━━━━━ DATA EXCERPTS ━━━━━

theorem putSlot_frame {m0 : Nat} (hm0 : m0 &&& 3020603424 = 3020603424) (t : Nat) (b : Nat) (sl : Nat) (e : Entry) (s : State) :
    proj m0 (putSlot t b sl e s) = proj m0 s := by
  refine proj_mono hm0 ?_
  unfold putSlot
  try dsimp -proj only
  repeat' first
    | simp +decide only [↓bucketRd_frame, ↓writeLine_frame, ↓modTbl_frame, ↓proj_ite, ↓proj_iteP, ite_self]
    | ((with_reducible refine proj_mk_trans ?_ ?_); · ((fail_if_success with_reducible rfl); rfl))
    | (with_reducible refine (snd_eq (by assumption) (bucketRd_frame (by decide) _ _ _)).trans ?_)
    | split

theorem touchKey_frame {m0 : Nat} (hm0 : m0 &&& 3020603424 = 3020603424) (t : Nat) (ok : Entry → Bool) (key : Nat) (s : State) :
    proj m0 (touchKey t ok key s) = proj m0 s := by
  refine proj_mono hm0 ?_
  unfold touchKey
  try dsimp -proj only
  repeat' first
    | simp +decide only [↓bucketRd_frame, ↓putSlot_frame, ↓proj_ite, ↓proj_iteP, ite_self]
    | (with_reducible refine (foldl_proj _ _ ?_ _).trans ?_; intro _ _)
    | (with_reducible refine (foldl_projP _ _ ?_ _).trans ?_; intro _ _)
    | ((with_reducible refine proj_mk_trans ?_ ?_); · ((fail_if_success with_reducible rfl); rfl))
    | (with_reducible refine (snd_eq (by assumption) (bucketRd_frame (by decide) _ _ _)).trans ?_)
    | split

theorem findKey_frame {m0 : Nat} (hm0 : m0 &&& 3020079136 = 3020079136) (d : TblDesc) (ok : Entry → Bool) (key : Nat) (s : State) :
    proj m0 (findKey d ok key s).2 = proj m0 s := by
  refine proj_mono hm0 ?_
  unfold findKey
  try dsimp -proj only
  repeat' first
    | simp +decide only [↓bucketRd_frame, ↓proj_ite, ↓proj_iteP, ite_self]
    | ((with_reducible refine proj_mk_trans ?_ ?_); · ((fail_if_success with_reducible rfl); rfl))
    | (with_reducible refine (snd_eq (by assumption) (bucketRd_frame (by decide) _ _ _)).trans ?_)
    | split

theorem raiseEpoch_frame {m0 : Nat} (hm0 : m0 &&& 557056 = 557056) (t : Nat) (s : State) :
    proj m0 (raiseEpoch t s) = proj m0 s := by
  refine proj_mono hm0 ?_
  unfold raiseEpoch
  try dsimp -proj only
  repeat' first
    | simp +decide only [↓setNlu_frame, ↓setTbl_frame, ↓proj_ite, ↓proj_iteP, ite_self]
    | (with_reducible refine (foldl_proj _ _ ?_ _).trans ?_; intro _ _)
    | (with_reducible refine (foldl_projP _ _ ?_ _).trans ?_; intro _ _)
    | ((with_reducible refine proj_mk_trans ?_ ?_); · ((fail_if_success with_reducible rfl); rfl))
    | split

theorem takeEpoch_frame {m0 : Nat} (hm0 : m0 &&& 32768 = 32768) (u : Nat) (t : Nat) (s : State) :
    proj m0 (takeEpoch u t s) = proj m0 s := by
  refine proj_mono hm0 ?_
  unfold takeEpoch
  try dsimp -proj only
  repeat' first
    | simp +decide only [↓setNlu_frame, ↓proj_ite, ↓proj_iteP, ite_self]
    | ((with_reducible refine proj_mk_trans ?_ ?_); · ((fail_if_success with_reducible rfl); rfl))
    | split

theorem makeMove_frame {m0 : Nat} (hm0 : m0 &&& 3020603424 = 3020603424) (t : Nat) (m : Move) (next : Option Move) (e : Entry) (s : State) :
    proj m0 (makeMove t m next e s) = proj m0 s := by
  refine proj_mono hm0 ?_
  unfold makeMove
  try dsimp -proj only
  repeat' first
    | simp +decide only [↓bucketRd_frame, ↓putSlot_frame, ↓incCnt_frame, ↓raiseEpoch_frame, ↓proj_ite, ↓proj_iteP, ite_self]
    | ((with_reducible refine proj_mk_trans ?_ ?_); · ((fail_if_success with_reducible rfl); rfl))
    | (with_reducible refine (snd_eq (by assumption) (bucketRd_frame (by decide) _ _ _)).trans ?_)
    | split

theorem makeMoves_frame {m0 : Nat} (hm0 : m0 &&& 3020603424 = 3020603424) (t : Nat) (e : Entry) (a2 : List Move) (a3 : State) :
    proj m0 (makeMoves t e a2 a3) = proj m0 a3 := by
  refine proj_mono hm0 ?_
  fun_induction makeMoves t e a2 a3
  try dsimp -proj only
  repeat' first
    | simp +decide only [↓makeMove_frame, ↓proj_ite, ↓proj_iteP, ite_self]
    | ((with_reducible refine proj_mk_trans ?_ ?_); · ((fail_if_success with_reducible rfl); rfl))
    | (with_reducible refine Eq.trans (by assumption) ?_)
    | (with_reducible intro _)
    | (dsimp -proj +zetaDelta only)
    | split

theorem planFor_frame {m0 : Nat} (hm0 : m0 &&& 3020603424 = 3020603424) (t : Nat) (key : Nat) (s : State) :
    proj m0 (planFor t key s).2 = proj m0 s := by
  refine proj_mono hm0 ?_
  unfold planFor
  split
  · rfl
  · exact (modTbl_frame (by decide) _ _ _).trans
      (planInsert_frame (by decide) _ _ _ _ _ _ _ (fun _ _ => bucketRd_frame (by decide) _ _ _))

theorem insertNow_frame {m0 : Nat} (hm0 : m0 &&& 3020603424 = 3020603424) (t : Nat) (e : Entry) (s : State) :
    proj m0 (insertNow t e s).2 = proj m0 s := by
  refine proj_mono hm0 ?_
  unfold insertNow
  try dsimp -proj only
  repeat' first
    | simp +decide only [↓planFor_frame, ↓incCnt_frame, ↓putSlot_frame, ↓makeMoves_frame, ↓proj_ite, ↓proj_iteP, ite_self]
    | ((with_reducible refine proj_mk_trans ?_ ?_); · ((fail_if_success with_reducible rfl); rfl))
    | (with_reducible refine (snd_eq (by assumption) (planFor_frame (by decide) _ _ _)).trans ?_)
    | split

theorem noteChanged_frame {m0 : Nat} (hm0 : m0 &&& 524288 = 524288) (t : Nat) (key : Nat) (s : State) :
    proj m0 (noteChanged t key s) = proj m0 s := by
  refine proj_mono hm0 ?_
  unfold noteChanged
  try dsimp -proj only
  repeat' first
    | simp +decide only [↓modTbl_frame, ↓proj_ite, ↓proj_iteP, ite_self]
    | ((with_reducible refine proj_mk_trans ?_ ?_); · ((fail_if_success with_reducible rfl); rfl))
    | split

theorem stagedPresent_frame {m0 : Nat} (hm0 : m0 &&& 3020079136 = 3020079136) (d : TblDesc) (key : Nat) (s : State) :
    proj m0 (stagedPresent d key s).2 = proj m0 s := by
  refine proj_mono hm0 ?_
  unfold stagedPresent
  try dsimp -proj only
  repeat' first
    | simp +decide only [↓findKey_frame, ↓proj_ite, ↓proj_iteP, ite_self]
    | ((with_reducible refine proj_mk_trans ?_ ?_); · ((fail_if_success with_reducible rfl); rfl))
    | (with_reducible refine (snd_eq (by assumption) (findKey_frame (by decide) _ _ _ _)).trans ?_)
    | split

theorem stageRemove_frame {m0 : Nat} (hm0 : m0 &&& 3020603424 = 3020603424) (t : Nat) (f : Found) (s : State) :
    proj m0 (stageRemove t f s) = proj m0 s := by
  refine proj_mono hm0 ?_
  unfold stageRemove
  try dsimp -proj only
  repeat' first
    | simp +decide only [↓noteChanged_frame, ↓putSlot_frame, ↓proj_ite, ↓proj_iteP, ite_self]
    | ((with_reducible refine proj_mk_trans ?_ ?_); · ((fail_if_success with_reducible rfl); rfl))
    | split

theorem revertStaging_frame {m0 : Nat} (hm0 : m0 &&& 3020603424 = 3020603424) (t : Nat) (s : State) :
    proj m0 (revertStaging t s) = proj m0 s := by
  refine proj_mono hm0 ?_
  unfold revertStaging
  try dsimp -proj only
  repeat' first
    | simp +decide only [↓findKey_frame, ↓putSlot_frame, ↓modTbl_frame, ↓proj_ite, ↓proj_iteP, ite_self]
    | (with_reducible refine (foldl_proj _ _ ?_ _).trans ?_; intro _ _)
    | (with_reducible refine (foldl_projP _ _ ?_ _).trans ?_; intro _ _)
    | ((with_reducible refine proj_mk_trans ?_ ?_); · ((fail_if_success with_reducible rfl); rfl))
    | (with_reducible refine (snd_eq (by assumption) (findKey_frame (by decide) _ _ _ _)).trans ?_)
    | split

theorem rowNameable_frame {m0 : Nat} (hm0 : m0 &&& 3020079136 = 3020079136) (x : Tbl) (row : Nat) (written : List Nat) (s : State) :
    proj m0 (rowNameable x row written s).2 = proj m0 s := by
  refine proj_mono hm0 ?_
  unfold rowNameable
  try dsimp -proj only
  repeat' first
    | simp +decide only [↓readDpa_frame, ↓proj_ite, ↓proj_iteP, ite_self]
    | ((with_reducible refine proj_mk_trans ?_ ?_); · ((fail_if_success with_reducible rfl); rfl))
    | split

theorem rowWriteRec_frame {m0 : Nat} (hm0 : m0 &&& 3020341280 = 3020341280) (by_ : Option (HPort × Nat)) (t : Nat) (r : BatchRec) (s : State) :
    optProj m0 s (rowWriteRec by_ t r s) := by
  refine optProj_mono hm0 ?_
  unfold rowWriteRec
  try dsimp -proj only
  repeat' first
    | (with_reducible exact optProj_none)
    | (with_reducible refine optProj_some ?_)
    | (with_reducible refine ite_projO ?_ ?_)
    | simp +decide only [↓writeRow_frame, ↓proj_ite, ↓proj_iteP, ite_self]
    | ((with_reducible refine proj_mk_trans ?_ ?_); · ((fail_if_success with_reducible rfl); rfl))
    | split

theorem rowWrites_frame {m0 : Nat} (hm0 : m0 &&& 3020341280 = 3020341280) (by_ : Option (HPort × Nat)) (t : Nat) (a2 : List BatchRec) (a3 : Nat) (a4 : List Nat) (a5 : State) :
    proj m0 (rowWrites by_ t a2 a3 a4 a5).2 = proj m0 a5 := by
  refine proj_mono hm0 ?_
  fun_induction rowWrites by_ t a2 a3 a4 a5
  try dsimp -proj only
  repeat' first
    | (with_reducible exact rowWriteRec_frame (by decide) _ _ _ _)
    | simp +decide only [↓proj_ite, ↓proj_iteP, ite_self]
    | ((with_reducible refine proj_mk_trans ?_ ?_); · ((fail_if_success with_reducible rfl); rfl))
    | (with_reducible refine (some_eq (by assumption) (rowWriteRec_frame (by decide) _ _ _ _)).trans ?_)
    | (with_reducible refine Eq.trans (by assumption) ?_)
    | (with_reducible refine (snd_eq (by assumption) (by assumption)).trans ?_)
    | (with_reducible refine (trip_eq (by assumption) (by assumption)).trans ?_)
    | (with_reducible intro _)
    | (dsimp -proj +zetaDelta only)
    | split

theorem stageRec_frame {m0 : Nat} (hm0 : m0 &&& 3020603424 = 3020603424) (t : Nat) (written : List Nat) (r : BatchRec) (s : State) :
    proj m0 (stageRec t written r s).2 = proj m0 s := by
  refine proj_mono hm0 ?_
  unfold stageRec
  try dsimp -proj only
  repeat' first
    | simp +decide only [↓stagedPresent_frame, ↓stageRemove_frame, ↓rowNameable_frame, ↓insertNow_frame, ↓noteChanged_frame, ↓proj_ite, ↓proj_iteP, ite_self]
    | ((with_reducible refine proj_mk_trans ?_ ?_); · ((fail_if_success with_reducible rfl); rfl))
    | (with_reducible refine (snd_eq (by assumption) (stagedPresent_frame (by decide) _ _ _)).trans ?_)
    | (with_reducible refine (snd_eq (by assumption) (rowNameable_frame (by decide) _ _ _ _)).trans ?_)
    | (with_reducible refine (snd_eq (by assumption) (insertNow_frame (by decide) _ _ _)).trans ?_)
    | split

theorem stageRecs_frame {m0 : Nat} (hm0 : m0 &&& 3020603424 = 3020603424) (t : Nat) (written : List Nat) (a2 : List BatchRec) (a3 : Nat) (a4 : State) :
    proj m0 (stageRecs t written a2 a3 a4).2 = proj m0 a4 := by
  refine proj_mono hm0 ?_
  fun_induction stageRecs t written a2 a3 a4
  try dsimp -proj only
  repeat' first
    | simp +decide only [↓stageRec_frame, ↓proj_ite, ↓proj_iteP, ite_self]
    | (with_reducible refine (foldl_proj _ _ ?_ _).trans ?_; intro _ _)
    | (with_reducible refine (foldl_projP _ _ ?_ _).trans ?_; intro _ _)
    | ((with_reducible refine proj_mk_trans ?_ ?_); · ((fail_if_success with_reducible rfl); rfl))
    | (with_reducible refine (snd_eq (by assumption) (stageRec_frame (by decide) _ _ _ _)).trans ?_)
    | (with_reducible refine Eq.trans (by assumption) ?_)
    | (with_reducible refine (snd_eq (by assumption) (by assumption)).trans ?_)
    | (with_reducible refine (trip_eq (by assumption) (by assumption)).trans ?_)
    | (with_reducible refine elim_proj ?_ ?_)
    | (with_reducible intro _)
    | (dsimp -proj +zetaDelta only)
    | split

theorem tblEnd_frame {m0 : Nat} (hm0 : m0 &&& 268435456 = 268435456) (p : HPort) (t : Nat) (status : Nat) (s : State) :
    proj m0 (tblEnd p t status s) = proj m0 s := by
  refine proj_mono hm0 ?_
  unfold tblEnd
  try dsimp -proj only
  repeat' first
    | simp +decide only [↓setRegF_frame, ↓setRegW_frame, ↓proj_ite, ↓proj_iteP, ite_self]
    | ((with_reducible refine proj_mk_trans ?_ ?_); · ((fail_if_success with_reducible rfl); rfl))
    | (with_reducible intro _)
    | split

theorem tblStart_frame {m0 : Nat} (hm0 : m0 &&& 268435456 = 268435456) (p : HPort) (t : Nat) (op : Nat) (s : State) :
    proj m0 (tblStart p t op s) = proj m0 s := by
  refine proj_mono hm0 ?_
  unfold tblStart
  try dsimp -proj only
  repeat' first
    | simp +decide only [↓setRegW_frame, ↓proj_ite, ↓proj_iteP, ite_self]
    | ((with_reducible refine proj_mk_trans ?_ ?_); · ((fail_if_success with_reducible rfl); rfl))
    | (with_reducible intro _)
    | split

theorem setExisted_frame {m0 : Nat} (hm0 : m0 &&& 268435456 = 268435456) (p : HPort) (s : State) :
    proj m0 (setExisted p s) = proj m0 s := by
  refine proj_mono hm0 ?_
  unfold setExisted
  try dsimp -proj only
  repeat' first
    | simp +decide only [↓setRegF_frame, ↓proj_ite, ↓proj_iteP, ite_self]
    | ((with_reducible refine proj_mk_trans ?_ ?_); · ((fail_if_success with_reducible rfl); rfl))
    | (with_reducible intro _)
    | split

theorem changeEnd_frame {m0 : Nat} (hm0 : m0 &&& 2416181248 = 2416181248) (t : Nat) (w : ChangeBy) (status : Nat) (result : Nat) (s : State) :
    proj m0 (changeEnd t w status result s) = proj m0 s := by
  refine proj_mono hm0 ?_
  unfold changeEnd
  try dsimp -proj only
  repeat' first
    | simp +decide only [↓completeBare_frame, ↓complete_frame, ↓tblEnd_frame, ↓proj_ite, ↓proj_iteP, ite_self]
    | ((with_reducible refine proj_mk_trans ?_ ?_); · ((fail_if_success with_reducible rfl); rfl))
    | split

━━━━━

WHAT THE EXERCISE ASKS
Using the material above, transcribe exactly the lines from the line with "[↓makeMove_frame, ↓proj_ite, ↓proj_iteP, ite_self]" to the line with "decide) _ _ _).trans"; both count, and nothing else goes in.

TASK ANSWER
    | simp +decide only [↓makeMove_frame, ↓proj_ite, ↓proj_iteP, ite_self]
    | ((with_reducible refine proj_mk_trans ?_ ?_); · ((fail_if_success with_reducible rfl); rfl))
    | (with_reducible refine Eq.trans (by assumption) ?_)
    | (with_reducible intro _)
    | (dsimp -proj +zetaDelta only)
    | split

theorem planFor_frame {m0 : Nat} (hm0 : m0 &&& 3020603424 = 3020603424) (t : Nat) (key : Nat) (s : State) :
    proj m0 (planFor t key s).2 = proj m0 s := by
  refine proj_mono hm0 ?_
  unfold planFor
  split
  · rfl
  · exact (modTbl_frame (by decide) _ _ _).trans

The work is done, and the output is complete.